Я часто писал ей, пока жил в Вене, и произвел на нее впечатление, главным образом тем, что забавлял курьезными деталями психоанализа. Например, во сне все телесные отверстия считаются равнозначными. На немецком языке влагалище — ухо между ногами, и в некоторых кругах девушек побуждают слушать клитором! Милая старушка этого не забыла.
Вот так я понемногу объясняю себя самому себе — кто еще будет слушать? Возможно, другая часть моего «я» появится в каком-нибудь списке жизнеспособных «я»; та часть, которую мне хотелось «инвестировать» в мою бледную прелестную Пиа. Ничего нет глупее таких инвестиций! Радостный старик-доктор «инвестировал» в меня особый, еврейский пессимизм и мономанию.[109] Мы имеем дело с гибнущим рынком, и наши скромные вложения год от года обесцениваются. Иногда меня одолевает искушение разразиться риторикой о фондовой бирже, описать фонды или капитал как, скажем, «зрелый» или «плодоносный», словно речь идет о садовых культурах. Чем неудобен личный дневник? Тем, что его единственная функция (как скрипичных гамм) — тренировать руку пишущего, и определить, кого именно ему предстоит развлекать, практически невозможно. В другой жизни бедняга Сатклифф, наверняка, посмеется над своими одинокими остротами. А пока они заполняют время перед ланчем: дни перед смертью.

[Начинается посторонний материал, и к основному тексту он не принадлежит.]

/-! ### releaseScratch -/

@[simp] theorem releaseScratch_buf (s : State) : (releaseScratch s).buf = s.buf := rfl
@[simp] theorem releaseScratch_scr (s : State) : (releaseScratch s).scr = none := rfl
@[simp] theorem releaseScratch_rd (s : State) : (releaseScratch s).rd = s.rd := rfl
@[simp] theorem releaseScratch_wr (s : State) : (releaseScratch s).wr = s.wr := rfl
@[simp] theorem releaseScratch_len (s : State) : (releaseScratch s).len = s.len := rfl
@[simp] theorem releaseScratch_cur (s : State) : (releaseScratch s).cur = s.cur := rfl
@[simp] theorem releaseScratch_cnt (s : State) : (releaseScratch s).cnt = s.cnt := rfl
@[simp] theorem releaseScratch_val (s : State) : (releaseScratch s).val = s.val := rfl
@[simp] theorem releaseScratch_phase (s : State) : (releaseScratch s).phase = s.phase := rfl
@[simp] theorem releaseScratch_op (s : State) : (releaseScratch s).op = s.op := rfl
@[simp] theorem releaseScratch_lenIn (s : State) : (releaseScratch s).lenIn = s.lenIn := rfl
@[simp] theorem releaseScratch_start (s : State) : (releaseScratch s).start = s.start := rfl
@[simp] theorem releaseScratch_stepwise (s : State) : (releaseScratch s).stepwise = s.stepwise := rfl
@[simp] theorem releaseScratch_busy (s : State) : (releaseScratch s).busy = s.busy := rfl
@[simp] theorem releaseScratch_done (s : State) : (releaseScratch s).done = s.done := rfl
@[simp] theorem releaseScratch_err (s : State) : (releaseScratch s).err = s.err := rfl
@[simp] theorem releaseScratch_cause (s : State) : (releaseScratch s).cause = s.cause := rfl
@[simp] theorem releaseScratch_lenOut (s : State) : (releaseScratch s).lenOut = s.lenOut := rfl
@[simp] theorem releaseScratch_scratchOk (s : State) : (releaseScratch s).scratchOk = s.scratchOk := rfl
@[simp] theorem releaseScratch_script (s : State) : (releaseScratch s).script = s.script := rfl
@[simp] theorem releaseScratch_draws (s : State) : (releaseScratch s).draws = s.draws := rfl

/-! ### snapshotStep -/

@[simp] theorem snapshotStep_buf (s : State) : (snapshotStep s).buf = s.buf := rfl
@[simp] theorem snapshotStep_scr (s : State) : (snapshotStep s).scr = some (s.buf.snapshot s.len) := rfl
@[simp] theorem snapshotStep_rd (s : State) : (snapshotStep s).rd = 0 := rfl
@[simp] theorem snapshotStep_wr (s : State) : (snapshotStep s).wr = 0 := rfl
@[simp] theorem snapshotStep_len (s : State) : (snapshotStep s).len = s.len := rfl
@[simp] theorem snapshotStep_cur (s : State) : (snapshotStep s).cur = s.cur := rfl
@[simp] theorem snapshotStep_cnt (s : State) : (snapshotStep s).cnt = s.cnt := rfl
@[simp] theorem snapshotStep_val (s : State) : (snapshotStep s).val = s.val := rfl
@[simp] theorem snapshotStep_phase (s : State) : (snapshotStep s).phase = .dec := rfl
@[simp] theorem snapshotStep_op (s : State) : (snapshotStep s).op = s.op := rfl
@[simp] theorem snapshotStep_lenIn (s : State) : (snapshotStep s).lenIn = s.lenIn := rfl
@[simp] theorem snapshotStep_start (s : State) : (snapshotStep s).start = s.start := rfl
@[simp] theorem snapshotStep_stepwise (s : State) : (snapshotStep s).stepwise = s.stepwise := rfl
@[simp] theorem snapshotStep_busy (s : State) : (snapshotStep s).busy = s.busy := rfl
@[simp] theorem snapshotStep_done (s : State) : (snapshotStep s).done = s.done := rfl
@[simp] theorem snapshotStep_err (s : State) : (snapshotStep s).err = s.err := rfl
@[simp] theorem snapshotStep_cause (s : State) : (snapshotStep s).cause = s.cause := rfl
@[simp] theorem snapshotStep_lenOut (s : State) : (snapshotStep s).lenOut = s.lenOut := rfl
@[simp] theorem snapshotStep_scratchOk (s : State) : (snapshotStep s).scratchOk = s.scratchOk := rfl
@[simp] theorem snapshotStep_script (s : State) : (snapshotStep s).script = s.script := rfl
@[simp] theorem snapshotStep_draws (s : State) : (snapshotStep s).draws = s.draws := rfl

/-! ### loadCount -/

@[simp] theorem loadCount_buf (s : State) : (loadCount s).buf = s.buf := rfl
@[simp] theorem loadCount_scr (s : State) : (loadCount s).scr = s.scr := rfl
@[simp] theorem loadCount_rd (s : State) : (loadCount s).rd = s.rd := rfl
@[simp] theorem loadCount_wr (s : State) : (loadCount s).wr = s.wr := rfl
@[simp] theorem loadCount_len (s : State) : (loadCount s).len = s.len := rfl
@[simp] theorem loadCount_cur (s : State) : (loadCount s).cur = s.buf.get s.rd := rfl
@[simp] theorem loadCount_cnt (s : State) : (loadCount s).cnt = BitVec.ofNat 8 (scanCount s.buf s.len s.rd) := rfl
@[simp] theorem loadCount_val (s : State) : (loadCount s).val = s.val := rfl
@[simp] theorem loadCount_phase (s : State) : (loadCount s).phase = s.phase := rfl
@[simp] theorem loadCount_op (s : State) : (loadCount s).op = s.op := rfl
@[simp] theorem loadCount_lenIn (s : State) : (loadCount s).lenIn = s.lenIn := rfl
@[simp] theorem loadCount_start (s : State) : (loadCount s).start = s.start := rfl
@[simp] theorem loadCount_stepwise (s : State) : (loadCount s).stepwise = s.stepwise := rfl
@[simp] theorem loadCount_busy (s : State) : (loadCount s).busy = s.busy := rfl
@[simp] theorem loadCount_done (s : State) : (loadCount s).done = s.done := rfl
@[simp] theorem loadCount_err (s : State) : (loadCount s).err = s.err := rfl
@[simp] theorem loadCount_cause (s : State) : (loadCount s).cause = s.cause := rfl
@[simp] theorem loadCount_lenOut (s : State) : (loadCount s).lenOut = s.lenOut := rfl
@[simp] theorem loadCount_scratchOk (s : State) : (loadCount s).scratchOk = s.scratchOk := rfl
@[simp] theorem loadCount_script (s : State) : (loadCount s).script = s.script := rfl
@[simp] theorem loadCount_draws (s : State) : (loadCount s).draws = s.draws := rfl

Среди обитателей Верфеля самые замечательные — его владельцы, брат и сестра. В них чувствуется благородство, и в облике и в речах; в аристократах всегда есть что-то беззащитное, хрупкое, нежное. Мы знаем, что ничего не можем для них сделать; и остается только радоваться им, а это бывает трудно, потому что частенько они настоящие исчадия ада.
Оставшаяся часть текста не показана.